One or more aspects or features of the subject matter described herein can be realized in digital electronic circuitry, integrated circuitry, specially designed application specific integrated circuits (ASICs), field programmable gate arrays (FPGAs) computer hardware, firmware, software, and/or combinations thereof. These various aspects or features can include implementation in one or more computer programs that are executable and/or interpretable on a programmable system including at least one programmable processor, which can be special or general purpose, coupled to receive data and instructions from, and to transmit data and instructions to, a storage system, at least one input device, and at least one output device. The programmable system or computing system may include clients and servers. A client and server are generally remote from each other and typically interact through a communication network. The relationship of client and server arises by virtue of computer programs running on the respective computers and having a client-server relationship to each other.

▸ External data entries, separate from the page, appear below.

-- ==== Sys2Proof/Word.lean ====
section
/-! DEFINITION. The plain words of the block: bytes, 64 B lines, byte masks and the
index types of the parts the spec counts (Table 01-1). -/

namespace Sys2Proof

/-- One byte. -/
abbrev Byte := BitVec 8
/-- A line of 64 B (R49), byte 0 in the low bits (R9, little-endian). -/
abbrev Line := BitVec 512
/-- The byte enables of a line, bit n for byte n. -/
abbrev Mask := BitVec 64
/-- A head of this chip, H0 to H5. -/
abbrev HeadNo := Fin 6
/-- A head of the pair as the HEADS attribute numbers them (Table 02-2): 6 times the position plus the head. -/
abbrev PairHead := Fin 12
/-- A medium channel, CH00 to CH35. -/
abbrev ChanNo := Fin 36
/-- A stripe group, SG0 to SG3. -/
abbrev GroupNo := Fin 4
/-- An HBM pseudo-channel, PC0 to PC15. -/
abbrev PcNo := Fin 16
/-- A supervised rail channel, SQ00 to SQ15. -/
abbrev RailNo := Fin 16
/-- A processor core in the order of 14 R383: P0 to P3, M0 to M3, T0, T1, MG, SC. -/
abbrev CoreNo := Fin 12
/-- A ring port: 0 is RING_A, 1 is RING_B. -/
abbrev PortNo := Fin 2
/-- A key tag (Table 02-2). -/
abbrev Tag := BitVec 8
/-- A list sorted by its key, no key twice: the sparse tables of the block. -/
abbrev SMap (α : Type) := List (Nat × α)

end Sys2Proof
end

These computer programs, which can also be referred to programs, software, software applications, applications, components, or code, include machine instructions for a programmable processor, and can be implemented in a high-level procedural language, an object-oriented programming language, a functional programming language, a logical programming language, and/or in assembly/machine language. As used herein, the term “machine-readable medium” refers to any computer program product, apparatus and/or device, such as for example magnetic discs, optical disks, memory, and Programmable Logic Devices (PLDs), used to provide machine instructions and/or data to a programmable processor, including a machine-readable medium that receives machine instructions as a machine-readable signal. The term “machine-readable signal” refers to any signal used to provide machine instructions and/or data to a programmable processor. The machine-readable medium can store such machine instructions non-transitorily, such as for example as would a non-transient solid-state memory or a magnetic hard drive or any equivalent storage medium. The machine-readable medium can alternatively or additionally store such machine instructions in a transient manner, such as for example as would a processor cache or other random access memory associated with one or more physical processor cores.

To provide for interaction with a user, one or more aspects or features of the subject matter described herein can be implemented on a computer having a display device, such as for example a cathode ray tube (CRT) or a liquid crystal display (LCD) or a light emitting diode (LED) monitor for displaying information to the user and a keyboard and a pointing device, such as for example a mouse or a trackball, by which the user may provide input to the computer. Other kinds of devices can be used to provide for interaction with a user as well. For example, feedback provided to the user can be any form of sensory feedback, such as for example visual feedback, auditory feedback, or tactile feedback; and input from the user may be received in any form, including, but not limited to, acoustic, speech, or tactile input. Other possible input devices include, but are not limited to, touch screens or other touch-sensitive devices such as single or multi-point resistive or capacitive trackpads, voice recognition hardware and software, optical scanners, optical pointers, digital image capture devices and associated interpretation software, and the like.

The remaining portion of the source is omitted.